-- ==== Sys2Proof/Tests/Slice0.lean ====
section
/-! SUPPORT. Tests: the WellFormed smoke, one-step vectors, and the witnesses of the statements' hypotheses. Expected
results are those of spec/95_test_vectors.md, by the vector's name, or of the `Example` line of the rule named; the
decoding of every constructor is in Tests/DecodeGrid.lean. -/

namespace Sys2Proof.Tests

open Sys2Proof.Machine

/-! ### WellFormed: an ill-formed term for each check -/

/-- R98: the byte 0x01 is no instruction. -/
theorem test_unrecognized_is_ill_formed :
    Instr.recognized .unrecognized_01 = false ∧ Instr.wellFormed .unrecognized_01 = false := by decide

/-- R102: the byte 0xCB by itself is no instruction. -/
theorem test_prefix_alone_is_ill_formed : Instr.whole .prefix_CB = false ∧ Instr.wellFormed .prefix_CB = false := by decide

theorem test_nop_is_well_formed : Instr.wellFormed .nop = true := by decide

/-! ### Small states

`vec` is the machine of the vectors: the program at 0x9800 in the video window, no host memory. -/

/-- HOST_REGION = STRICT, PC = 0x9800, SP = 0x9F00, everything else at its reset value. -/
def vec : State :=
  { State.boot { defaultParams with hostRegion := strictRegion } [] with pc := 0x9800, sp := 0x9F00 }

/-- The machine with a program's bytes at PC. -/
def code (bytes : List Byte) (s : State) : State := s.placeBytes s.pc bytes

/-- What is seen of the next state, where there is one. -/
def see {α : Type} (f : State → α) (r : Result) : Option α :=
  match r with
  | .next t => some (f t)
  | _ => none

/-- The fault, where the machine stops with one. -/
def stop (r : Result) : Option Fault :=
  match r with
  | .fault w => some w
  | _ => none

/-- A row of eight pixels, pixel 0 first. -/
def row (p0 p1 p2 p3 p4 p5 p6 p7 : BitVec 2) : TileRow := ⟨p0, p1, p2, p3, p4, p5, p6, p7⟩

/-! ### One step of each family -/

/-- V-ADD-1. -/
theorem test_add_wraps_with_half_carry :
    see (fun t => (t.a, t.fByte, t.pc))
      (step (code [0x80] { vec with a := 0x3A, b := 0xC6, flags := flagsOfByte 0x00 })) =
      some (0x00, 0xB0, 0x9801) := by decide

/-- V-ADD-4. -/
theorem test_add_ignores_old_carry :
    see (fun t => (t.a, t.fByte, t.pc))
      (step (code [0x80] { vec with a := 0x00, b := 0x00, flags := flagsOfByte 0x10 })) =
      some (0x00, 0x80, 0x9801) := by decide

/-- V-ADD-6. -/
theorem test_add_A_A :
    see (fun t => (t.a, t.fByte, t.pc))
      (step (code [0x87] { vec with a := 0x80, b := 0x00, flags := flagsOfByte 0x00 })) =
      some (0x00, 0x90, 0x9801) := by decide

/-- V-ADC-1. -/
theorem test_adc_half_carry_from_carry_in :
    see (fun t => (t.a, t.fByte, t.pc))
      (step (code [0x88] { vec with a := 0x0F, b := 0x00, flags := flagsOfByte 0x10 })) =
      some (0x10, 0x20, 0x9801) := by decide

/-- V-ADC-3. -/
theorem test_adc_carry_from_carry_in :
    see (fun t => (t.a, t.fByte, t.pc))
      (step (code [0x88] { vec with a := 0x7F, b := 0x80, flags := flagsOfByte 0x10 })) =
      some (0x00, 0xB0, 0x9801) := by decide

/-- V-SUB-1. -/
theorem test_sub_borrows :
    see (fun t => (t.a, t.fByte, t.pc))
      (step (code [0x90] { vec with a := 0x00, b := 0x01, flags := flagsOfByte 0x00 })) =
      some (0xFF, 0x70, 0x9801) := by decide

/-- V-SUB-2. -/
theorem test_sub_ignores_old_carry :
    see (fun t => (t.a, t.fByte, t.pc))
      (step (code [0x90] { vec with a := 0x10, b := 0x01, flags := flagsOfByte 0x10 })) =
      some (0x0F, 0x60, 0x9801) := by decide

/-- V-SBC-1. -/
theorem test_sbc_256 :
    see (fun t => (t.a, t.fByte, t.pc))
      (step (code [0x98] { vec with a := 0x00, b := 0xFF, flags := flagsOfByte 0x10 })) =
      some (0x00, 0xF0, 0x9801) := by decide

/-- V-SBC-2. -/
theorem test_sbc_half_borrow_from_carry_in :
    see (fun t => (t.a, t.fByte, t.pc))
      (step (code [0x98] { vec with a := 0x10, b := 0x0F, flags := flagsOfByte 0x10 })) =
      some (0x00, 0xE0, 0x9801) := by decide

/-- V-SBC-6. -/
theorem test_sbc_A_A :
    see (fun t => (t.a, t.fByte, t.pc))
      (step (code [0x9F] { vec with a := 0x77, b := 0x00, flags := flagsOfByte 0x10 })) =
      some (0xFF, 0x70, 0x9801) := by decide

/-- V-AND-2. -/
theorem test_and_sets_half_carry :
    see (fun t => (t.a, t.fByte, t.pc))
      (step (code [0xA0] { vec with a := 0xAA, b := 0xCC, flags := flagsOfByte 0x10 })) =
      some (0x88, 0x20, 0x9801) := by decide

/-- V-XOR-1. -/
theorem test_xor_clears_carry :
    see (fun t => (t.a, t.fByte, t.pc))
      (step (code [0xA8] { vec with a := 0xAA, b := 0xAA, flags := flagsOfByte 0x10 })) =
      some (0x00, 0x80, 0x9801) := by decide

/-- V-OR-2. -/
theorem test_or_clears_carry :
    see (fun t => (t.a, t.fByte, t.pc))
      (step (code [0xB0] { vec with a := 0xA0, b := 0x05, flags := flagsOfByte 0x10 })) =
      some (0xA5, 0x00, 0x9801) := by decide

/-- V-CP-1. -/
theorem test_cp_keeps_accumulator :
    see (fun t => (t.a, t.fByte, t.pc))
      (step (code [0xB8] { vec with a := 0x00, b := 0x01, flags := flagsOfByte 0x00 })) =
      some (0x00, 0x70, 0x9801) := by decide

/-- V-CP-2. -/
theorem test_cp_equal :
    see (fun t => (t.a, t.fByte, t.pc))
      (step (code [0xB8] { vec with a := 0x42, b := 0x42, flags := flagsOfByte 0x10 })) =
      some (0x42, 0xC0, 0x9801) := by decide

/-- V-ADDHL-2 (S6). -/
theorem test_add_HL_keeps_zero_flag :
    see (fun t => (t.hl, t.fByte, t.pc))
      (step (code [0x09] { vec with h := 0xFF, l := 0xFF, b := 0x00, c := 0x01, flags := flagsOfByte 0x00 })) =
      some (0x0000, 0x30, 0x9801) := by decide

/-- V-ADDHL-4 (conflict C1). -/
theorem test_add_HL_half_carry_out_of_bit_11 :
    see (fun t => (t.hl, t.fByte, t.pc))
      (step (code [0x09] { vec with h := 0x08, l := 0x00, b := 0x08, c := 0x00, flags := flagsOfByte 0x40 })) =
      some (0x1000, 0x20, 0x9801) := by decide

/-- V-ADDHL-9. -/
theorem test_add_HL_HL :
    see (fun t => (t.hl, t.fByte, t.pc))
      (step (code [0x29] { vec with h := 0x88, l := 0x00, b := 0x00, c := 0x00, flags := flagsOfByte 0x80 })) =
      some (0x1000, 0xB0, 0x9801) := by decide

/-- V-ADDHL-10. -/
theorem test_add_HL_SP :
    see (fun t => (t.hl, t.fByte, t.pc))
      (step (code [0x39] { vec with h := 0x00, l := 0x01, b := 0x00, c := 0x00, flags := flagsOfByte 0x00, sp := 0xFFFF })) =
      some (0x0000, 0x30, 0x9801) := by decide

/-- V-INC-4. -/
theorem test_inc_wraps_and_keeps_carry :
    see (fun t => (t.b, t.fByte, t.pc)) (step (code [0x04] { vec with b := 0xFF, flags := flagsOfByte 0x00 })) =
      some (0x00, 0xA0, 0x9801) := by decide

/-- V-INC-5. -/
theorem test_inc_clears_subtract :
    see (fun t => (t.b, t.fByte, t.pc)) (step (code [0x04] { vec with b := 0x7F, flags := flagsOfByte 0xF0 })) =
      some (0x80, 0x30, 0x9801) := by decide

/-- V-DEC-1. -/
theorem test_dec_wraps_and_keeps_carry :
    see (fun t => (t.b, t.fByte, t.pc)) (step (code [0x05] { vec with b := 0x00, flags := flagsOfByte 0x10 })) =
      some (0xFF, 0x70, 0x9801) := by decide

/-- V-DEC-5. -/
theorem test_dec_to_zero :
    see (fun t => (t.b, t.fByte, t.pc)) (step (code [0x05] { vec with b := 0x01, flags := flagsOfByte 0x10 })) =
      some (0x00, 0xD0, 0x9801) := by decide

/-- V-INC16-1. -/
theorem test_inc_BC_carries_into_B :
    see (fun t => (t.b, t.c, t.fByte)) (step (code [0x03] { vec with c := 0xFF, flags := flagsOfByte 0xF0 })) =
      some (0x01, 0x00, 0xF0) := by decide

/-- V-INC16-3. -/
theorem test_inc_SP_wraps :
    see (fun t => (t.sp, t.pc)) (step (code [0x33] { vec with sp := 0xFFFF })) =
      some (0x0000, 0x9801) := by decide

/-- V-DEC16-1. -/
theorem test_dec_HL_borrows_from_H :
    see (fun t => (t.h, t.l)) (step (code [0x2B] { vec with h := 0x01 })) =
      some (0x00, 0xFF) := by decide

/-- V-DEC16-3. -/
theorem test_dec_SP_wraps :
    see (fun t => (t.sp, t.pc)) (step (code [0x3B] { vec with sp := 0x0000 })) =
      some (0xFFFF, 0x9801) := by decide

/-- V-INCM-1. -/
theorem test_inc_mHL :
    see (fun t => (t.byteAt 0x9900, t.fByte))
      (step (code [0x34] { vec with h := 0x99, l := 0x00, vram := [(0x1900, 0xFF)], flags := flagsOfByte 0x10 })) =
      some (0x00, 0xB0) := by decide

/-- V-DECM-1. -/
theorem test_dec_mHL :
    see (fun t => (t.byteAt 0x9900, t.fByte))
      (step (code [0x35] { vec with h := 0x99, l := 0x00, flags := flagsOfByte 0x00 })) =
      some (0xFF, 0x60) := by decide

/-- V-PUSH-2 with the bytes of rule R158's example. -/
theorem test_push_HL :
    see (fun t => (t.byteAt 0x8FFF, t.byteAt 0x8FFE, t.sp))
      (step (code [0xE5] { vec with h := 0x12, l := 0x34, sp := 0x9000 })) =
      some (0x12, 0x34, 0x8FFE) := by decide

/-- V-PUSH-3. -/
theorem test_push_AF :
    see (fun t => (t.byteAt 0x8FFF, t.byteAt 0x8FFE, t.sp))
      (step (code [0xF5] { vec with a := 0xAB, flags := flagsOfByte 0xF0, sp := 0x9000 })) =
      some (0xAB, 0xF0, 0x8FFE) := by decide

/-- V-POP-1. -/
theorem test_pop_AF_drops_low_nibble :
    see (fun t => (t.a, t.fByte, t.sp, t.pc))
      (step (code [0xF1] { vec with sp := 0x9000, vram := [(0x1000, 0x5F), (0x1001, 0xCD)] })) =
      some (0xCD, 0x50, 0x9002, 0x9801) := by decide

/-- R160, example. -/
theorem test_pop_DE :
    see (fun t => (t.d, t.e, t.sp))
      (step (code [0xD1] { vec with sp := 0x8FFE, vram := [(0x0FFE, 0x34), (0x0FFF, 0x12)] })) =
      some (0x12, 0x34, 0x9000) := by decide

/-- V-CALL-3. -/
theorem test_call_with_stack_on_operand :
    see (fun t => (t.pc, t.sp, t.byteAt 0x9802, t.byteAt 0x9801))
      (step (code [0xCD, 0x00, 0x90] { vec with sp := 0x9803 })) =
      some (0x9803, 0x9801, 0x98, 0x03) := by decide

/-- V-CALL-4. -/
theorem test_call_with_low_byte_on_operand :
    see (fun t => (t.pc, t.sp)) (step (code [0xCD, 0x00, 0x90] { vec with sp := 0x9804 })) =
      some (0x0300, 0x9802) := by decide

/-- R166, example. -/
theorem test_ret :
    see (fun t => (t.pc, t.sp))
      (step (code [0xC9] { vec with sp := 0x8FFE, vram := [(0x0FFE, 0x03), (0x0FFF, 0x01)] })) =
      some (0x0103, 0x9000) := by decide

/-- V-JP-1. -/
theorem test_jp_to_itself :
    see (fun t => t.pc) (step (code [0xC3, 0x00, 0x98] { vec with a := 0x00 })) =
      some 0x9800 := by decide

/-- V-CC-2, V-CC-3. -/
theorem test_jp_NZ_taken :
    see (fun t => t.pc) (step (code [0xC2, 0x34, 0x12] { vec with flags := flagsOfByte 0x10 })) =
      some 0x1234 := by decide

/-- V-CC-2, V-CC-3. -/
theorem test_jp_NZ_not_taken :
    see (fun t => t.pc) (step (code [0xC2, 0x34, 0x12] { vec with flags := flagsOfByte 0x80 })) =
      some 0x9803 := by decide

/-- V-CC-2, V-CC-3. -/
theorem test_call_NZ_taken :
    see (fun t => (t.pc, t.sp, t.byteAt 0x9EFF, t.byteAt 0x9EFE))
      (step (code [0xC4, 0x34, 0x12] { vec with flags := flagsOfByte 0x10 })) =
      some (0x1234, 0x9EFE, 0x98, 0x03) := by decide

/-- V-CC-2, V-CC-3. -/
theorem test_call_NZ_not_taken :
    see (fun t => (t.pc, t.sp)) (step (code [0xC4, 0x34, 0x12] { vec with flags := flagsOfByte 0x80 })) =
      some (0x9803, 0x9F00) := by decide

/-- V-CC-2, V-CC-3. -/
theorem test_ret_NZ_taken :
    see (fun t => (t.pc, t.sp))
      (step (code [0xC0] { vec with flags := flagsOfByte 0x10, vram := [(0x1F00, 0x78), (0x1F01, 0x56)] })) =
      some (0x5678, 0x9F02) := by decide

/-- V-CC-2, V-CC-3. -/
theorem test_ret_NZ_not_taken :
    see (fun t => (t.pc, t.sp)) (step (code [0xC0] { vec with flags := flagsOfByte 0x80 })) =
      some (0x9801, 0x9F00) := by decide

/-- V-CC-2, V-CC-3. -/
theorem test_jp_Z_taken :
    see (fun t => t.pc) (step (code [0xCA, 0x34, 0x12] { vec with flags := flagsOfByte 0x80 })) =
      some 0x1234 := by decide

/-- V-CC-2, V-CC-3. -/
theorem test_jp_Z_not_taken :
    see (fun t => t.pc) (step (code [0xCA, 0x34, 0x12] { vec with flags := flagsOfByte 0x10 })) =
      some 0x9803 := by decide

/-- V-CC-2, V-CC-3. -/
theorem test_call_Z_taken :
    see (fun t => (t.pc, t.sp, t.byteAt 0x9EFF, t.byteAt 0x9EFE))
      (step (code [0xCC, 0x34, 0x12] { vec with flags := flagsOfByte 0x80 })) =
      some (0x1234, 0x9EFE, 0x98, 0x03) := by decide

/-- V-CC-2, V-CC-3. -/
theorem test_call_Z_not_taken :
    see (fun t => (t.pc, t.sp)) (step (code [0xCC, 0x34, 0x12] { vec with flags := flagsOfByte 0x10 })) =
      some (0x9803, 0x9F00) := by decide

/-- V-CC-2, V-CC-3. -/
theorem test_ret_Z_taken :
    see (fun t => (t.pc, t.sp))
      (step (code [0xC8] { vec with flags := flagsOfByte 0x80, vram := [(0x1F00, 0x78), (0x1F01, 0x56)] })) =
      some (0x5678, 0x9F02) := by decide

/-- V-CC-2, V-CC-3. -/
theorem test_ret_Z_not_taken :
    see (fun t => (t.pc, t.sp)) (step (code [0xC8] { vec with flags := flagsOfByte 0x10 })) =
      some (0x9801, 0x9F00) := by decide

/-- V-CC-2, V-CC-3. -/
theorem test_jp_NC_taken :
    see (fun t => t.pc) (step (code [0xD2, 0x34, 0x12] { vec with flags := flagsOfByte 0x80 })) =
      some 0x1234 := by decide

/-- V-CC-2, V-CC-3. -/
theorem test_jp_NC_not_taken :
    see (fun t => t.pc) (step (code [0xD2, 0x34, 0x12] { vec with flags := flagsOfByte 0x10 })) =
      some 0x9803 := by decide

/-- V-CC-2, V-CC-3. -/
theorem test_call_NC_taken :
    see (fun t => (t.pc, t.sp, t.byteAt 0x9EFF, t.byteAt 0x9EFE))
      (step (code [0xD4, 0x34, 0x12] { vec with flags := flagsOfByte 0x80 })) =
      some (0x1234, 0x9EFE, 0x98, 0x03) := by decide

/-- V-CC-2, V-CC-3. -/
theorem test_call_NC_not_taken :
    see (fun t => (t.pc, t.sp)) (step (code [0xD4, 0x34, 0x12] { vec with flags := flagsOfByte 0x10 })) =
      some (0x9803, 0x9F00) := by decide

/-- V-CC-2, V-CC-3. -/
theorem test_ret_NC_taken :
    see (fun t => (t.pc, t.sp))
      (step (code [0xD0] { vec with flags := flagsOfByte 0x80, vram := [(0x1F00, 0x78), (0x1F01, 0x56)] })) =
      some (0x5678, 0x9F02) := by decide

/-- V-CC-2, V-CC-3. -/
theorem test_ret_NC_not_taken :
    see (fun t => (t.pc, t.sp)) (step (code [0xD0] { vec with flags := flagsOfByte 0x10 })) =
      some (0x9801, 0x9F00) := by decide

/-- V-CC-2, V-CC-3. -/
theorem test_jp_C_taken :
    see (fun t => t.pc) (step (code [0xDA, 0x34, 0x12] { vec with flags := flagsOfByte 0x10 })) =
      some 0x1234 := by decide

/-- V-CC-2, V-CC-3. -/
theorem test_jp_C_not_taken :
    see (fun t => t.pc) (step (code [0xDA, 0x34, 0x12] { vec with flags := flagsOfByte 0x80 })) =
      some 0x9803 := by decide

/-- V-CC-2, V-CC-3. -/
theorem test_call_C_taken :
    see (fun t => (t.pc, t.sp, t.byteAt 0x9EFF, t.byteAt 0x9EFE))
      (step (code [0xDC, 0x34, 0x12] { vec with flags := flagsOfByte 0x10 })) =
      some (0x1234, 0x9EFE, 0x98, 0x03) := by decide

**Work to be completed**
Go through the records above. Copy each line in which the string "program" appears.

**Result**
`vec` is the machine of the vectors: the program at 0x9800 in the video window, no host memory. -/
/-- The machine with a program's bytes at PC. -/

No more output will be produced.